Fairly sure the tories didn't give Brown any leeway.
When, after 12 years, are they going to stop blaming others?

From memory the issue raised at the time of the financial crash was that during a sustained period of growth preceding it nothing was saved/surpluses built up so when the shit hit the fan there was nothing to fall back on. Even if there had been it would’ve been a drop in the ocean with what happened
 

PVA

Well-Known Member
The depressing thing about all this is that people will die because of this cost of living crisis but in 2 years time Rishi will announce some tax cuts and tell everyone that the Tories are the responsible party, the party that cuts taxes – don’t vote Labour they will only put taxes up! – and the people will lap it up.
 

CCFCSteve

Well-Known Member
The depressing thing about all this is that people will die because of this cost of living crisis but in 2 years time Rishi will announce some tax cuts and tell everyone that the Tories are the responsible party, the party that cuts taxes – don’t vote Labour they will only put taxes up! – and the people will lap it up.
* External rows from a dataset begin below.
-- ==== Sys2Proof/Machine/Bus.lean ====
section
/-! DEFINITION. Accesses to the BAR0 map (R6, R226, R321): a masked write of one aligned word by
any origin, with what each register does on a write beside its access codes; a read of one word;
and the values that a field's own rule refuses (R349, R554). -/

namespace Sys2Proof.Machine

open Sys2Proof

/-- A masked write of one word: BAR0 offset, bits written, data, the origin of access (R58), and
how it came (R352). -/
structure BusWr where
  a : Nat
  mask : Nat
  data : Nat
  org : Nat
  via : Via
  deriving DecidableEq, Repr

/-- What a write puts into a command field: its data in the bits written. -/
def BusWr.cmd (w : BusWr) : Nat := w.data &&& w.mask

/-- A word under the write, access codes aside. -/
def BusWr.merge (w : BusWr) (old : Nat) : Nat :=
  (old &&& ((w.mask % 2 ^ 32) ^^^ 0xFFFFFFFF)) ||| (w.data &&& w.mask % 2 ^ 32)

/-- The write with some bits taken out of its mask. -/
def BusWr.without (w : BusWr) (m : Nat) : BusWr :=
  { w with mask := w.mask &&& (m ^^^ 0xFFFFFFFF) }

/-- An index of a register array: first offset, stride, count. -/
def ix (a base stride n : Nat) : Option Nat :=
  if base ≤ a && (a - base) % stride = 0 && (a - base) / stride < n then some ((a - base) / stride)
  else none

/-- A write by the access codes alone (R6). -/
def State.plain (s : State) (w : BusWr) : State :=
  match regRow? w.a with
  | some r =>
    let f := rawFld w.a (orgOf w.a w.org) r
    s.set f (r.write (s.gst = .config) w.via w.mask w.data (s.word f))
  | none => s

/-- The requester in a fault record for an origin of access (R378): BAR0 access for the host, the
core, the logic engine, the control engine. -/
def reqOf (org : Nat) : Nat :=
  if org = 0 then 0x38 else if org ≤ 16 then org - 1 else if org = 17 then 0x34 else 0x32

/-! ## What writes do, block by block -/

/-- DEV. -/
def State.wrDev (s : State) (w : BusWr) : State :=
  if w.a = R.DEV_CMD.addr then s.devCmd (w.cmd % 16)
  else if w.a = R.DEV_RESET.addr then s.devReset (w.cmd % 65536) (bit w.cmd 16)
  else if w.a = R.DEV_OTP_CMD.addr then
    match w.cmd % 4 with
    | 1 => s.otpProgram (bits w.cmd 2 3)
    | 2 => s.otpRevoke (bits w.cmd 2 3)
    | _ => s.flag F.DEV_OTP_STAT_OTP_REJ
  else s.plain w

/-- TIME. -/
def State.wrTime (s : State) (w : BusWr) : State :=
  if w.a = R.TIME_CTRL.addr then
    let old := s.get F.TIME_CTRL_REFSEL
    let t := (s.plain w).when (bit w.cmd 0) (·.peStart)
    t.when (w.mask &&& 6 ≠ 0) (·.refSelect old)
  else if w.a = R.TIME_PERIOD.addr then (s.plain w).periodUpd
  else if w.a = R.TIME_SNAP.addr then s.when (bit w.cmd 0) (·.snap w.org)
  else if w.a = R.TIME_CNT_CLR.addr then s.when (bit w.cmd 0) (·.timeCntClr)
  else if w.a = R.TIME_TW_PUSH.addr then s.twPush w.org (w.cmd % 65536)
  else if w.a = R.TIME_TW_CANCEL.addr then s.twCancel w.org (w.cmd % 65536)
  else s.plain w

/-- A ring's registers. -/
def State.wrRing (s : State) (r : Nat) (w : BusWr) : State :=
  match (w.a - 0x21000) % 0x40 with
  | 0x00 => s.ringCfgWrite r w.mask w.data
  | 0x04 => s.when (s.rst r = .disabled) (·.plain w)
  | 0x08 => s.when (s.rst r = .disabled) (·.plain w)
  | 0x0C => (s.plain w).ringCounts r
  | _ => s.plain w

/-- HOST, with the IOMMU. -/
def State.wrHost (s : State) (w : BusWr) : State :=
  if w.a = R.HOST_ABI_SEL.addr then s.abiSel w.mask w.data
  else if w.a = R.HOST_CNT_CLR.addr then s.when (bit w.cmd 0) (·.hostCntClr)
  else if w.a = R.IOMMU_CTRL.addr then s.iommuCtrl w.mask w.data
  else if w.a = R.IOMMU_INV.addr then s.iommuInv (w.cmd % 4)
  else if w.a = R.IOMMU_CNT_CLR.addr then s.when (bit w.cmd 0) (·.iommuCntClr)
  else match ix w.a 0x22000 8 32 with
    | some r => s.doorbell r w.cmd
    | none => if 0x21000 ≤ w.a && w.a < 0x21800 then s.wrRing ((w.a - 0x21000) / 0x40) w else s.plain w

/-- SCHED. -/
def State.wrSched (s : State) (w : BusWr) : State :=
  if w.a = R.SCHED_CANCEL.addr then s.schedCancel (bits w.cmd 0 6) (bits w.cmd 16 16)
  else if w.a = R.SCHED_CNT_CLR.addr then s.when (bit w.cmd 0) (·.schedCntClr)
  else if w.a = R.SCHED_CQ_CI.addr then
    let t := s.plain w
    { t with sched := { t.sched with cqFull :=
                                     s.sched.cqFull && decide (t.get F.SCHED_CQ_CI_INDEX = s.get F.SCHED_CQ_CI_INDEX) } }
  else match ix w.a 0x30400 0x10 32 with
    | some q => (s.plain w).quotaUpd q
    | none => s.plain w

/-- CENG: a change of mode, and the marks of the gain tables for the next capture (R399). -/
def State.wrCeng (s : State) (w : BusWr) : State :=
  match ix w.a 0x4012C 0x40 32 with
  | some k => (s.plain w).modeChange k (s.slotMode k)
  | none =>
    let t := s.plain w
    if 0x44000 ≤ w.a && w.a < 0x48000 then
      let g := (w.a - 0x44000) / 64
      t.pr (fun p => { p with dirtyGt := if p.dirtyGt.contains g then p.dirtyGt else g :: p.dirtyGt })
    else t

/-- MOD. -/
def State.wrMod (s : State) (w : BusWr) : State :=
  if w.a = R.MOD_CNT_CLR.addr then s.when (bit w.cmd 0) (·.modCntClr)
  else if w.a = R.MOD_MCNT_CLR.addr then s.when (bit w.cmd 0) (·.modMcntClr)
  else match ix w.a 0x50304 0x20 6 with
    | some a => s.armCommit a (w.cmd % 65536)
    | none =>
      if 0x50400 ≤ w.a && w.a < 0x50700 then
        let t := (w.a - 0x50400) / 0x10
        let s := s.trimKeep t
        match (w.a - 0x50400) % 0x10 with
        | 0x0 => (s.plain w).trimEn t (s.on (F.MOD_TRIM_CTRL_EN t))
        | 0x4 => if w.mask % 65536 = 0 then s else s.trimPer t (w.merge (s.word (R.MOD_TRIM_PER t)) % 65536)
        | 0x8 => (s.plain w).when (w.mask % 2 ^ 20 ≠ 0) (·.trimWritten t (w.org = 18))
        | _ => (s.plain w).trimMin t
      else s.plain w

/-- TRIP: triggers of Vesper follow a latch (R479). -/
def State.wrTrip (s : State) (w : BusWr) : State :=
  if w.a = R.TRIP_CLR.addr then s.tripClr (w.cmd % 256)
  else if w.a = R.TRIP_SOFT.addr then s.withTrips (·.tripSoft (w.cmd % 256))
  else if w.a = R.TRIP_CNT_CLR.addr then s.when (bit w.cmd 0) (·.tripCntClr)
  else if w.a = R.TRIP_ARM.addr then
    let t := s.plain w
    t.armRunSet (t.get F.TRIP_ARM_ARM_RUN)
  else if w.a = R.TRIP_IN_MASK.addr || 0x60100 ≤ w.a then (s.plain w).withTrips (·.tripUpd 0)
  else s.plain w

/-- SAFE: the staged image shows whether it differs from the active one (R419). -/
def State.wrSafe (s : State) (w : BusWr) : State :=
  if w.a = R.SAFE_CMD.addr then s.safeCmd (w.cmd % 16)
  else if R.SAFE_CRC.addr ≤ w.a then (s.plain w).safeStaged
  else s.plain w

/-- LOGIC. A write of part of a word through the port reads it first (R364). -/
def State.wrLogic (s : State) (w : BusWr) : State :=
  if w.a = R.LOGIC_CMD.addr then s.logicCmd (w.cmd % 16)
  else if w.a = R.LOGIC_MEM_DATA.addr then
    if w.mask % 2 ^ 32 = 0xFFFFFFFF then s.lPortWrite w.org w.data
    else
      let (x, bad, s) := s.eccRd (logicBase + 4 * s.get (F.LOGIC_MEM_ADDR_WORD.of w.org)) (reqOf w.org)
      if bad then s else s.lPortWrite w.org (w.merge x)
  else match ix w.a 0x80800 8 256 with
    | some f => (s.plain w).when (bit w.cmd 31) (·.set (F.LOGIC_FRC_ADDR_DROPPED f) 0)
    | none => s.plain w

/-- VSP: a configuration write that R475 refuses sets CFG_WREJ. -/
def State.wrVsp (s : State) (w : BusWr) : State :=
  if w.a = R.VSP_CMD.addr then s.vspSoft (w.cmd % 65536)
  else if w.a = R.VSP_CNT_CLR.addr then s.when (bit w.cmd 0) (·.vspCntClr)
  else if s.vspGate w.a then s.flag F.VSP_FLAG_CFG_WREJ
  else match ix w.a 0x90218 0x40 16 with
    | some g => s.segCmd g (w.cmd % 8)
    | none => s.plain w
I’m not convinced. Whatever the government does there is going to be a continued cost of living squeeze over next couple of years. That coupled with Tory governments for 13-14 years and Labour just need to be credible at the next election and they should have a good chance of winning. The problem will be they will need to rely on SNP to govern and whatever that might entail
 

NorthernWisdom

Well-Known Member
I’m not convinced. Whatever the government does there is going to be a continued cost of living squeeze over next couple of years. That coupled with Tory governments for 13-14 years and Labour just need to be credible at the next election and they should have a good chance of winning. The problem will be they will need to rely on SNP to govern and whatever that might entail
The surest way to make the SNP an irrelevance is vote in a Labour government.
 

NorthernWisdom

Well-Known Member
Just being realistic. Massive swing needed to get a majority and unless they start taking Scottish seats back it will be a struggle, even with a LibDem deal
The time after they'd end up down and down however. The only reason they're so strong atm is because Scottish politics are so misaligned with English politics. Give an English governing party more in-tune, and the case for Scottish nationalism diminishes.
 

Grendel

Well-Known Member
The time after they'd end up down and down however. The only reason they're so strong atm is because Scottish politics are so misaligned with English politics. Give an English governing party more in-tune, and the case for Scottish nationalism diminishes.

They grew in popularity because of milliband and his catastrophic election campaign didn’t they?
 

Grendel

Well-Known Member
The depressing thing about all this is that people will die because of this cost of living crisis but in 2 years time Rishi will announce some tax cuts and tell everyone that the Tories are the responsible party, the party that cuts taxes – don’t vote Labour they will only put taxes up! – and the people will lap it up.

you actually think the British public are as thick as fuck and you are intellectually vastly superior don’t you?
 

Philosorapter

Well-Known Member
Personally I am all for putting anyone coming to Scotland from England in quarantine for 6 months.

Just in case. :D
 

Philosorapter

Well-Known Member
With the state of politics at Westminster no wonder there is trend of thought in Scotland that they could probably do thing better on their own.

We love you guys though :)
 

Grendel

Well-Known Member
I didn't say that. If that's what you think though then fair enough.

so working class people who vote Tory aren’t stupid?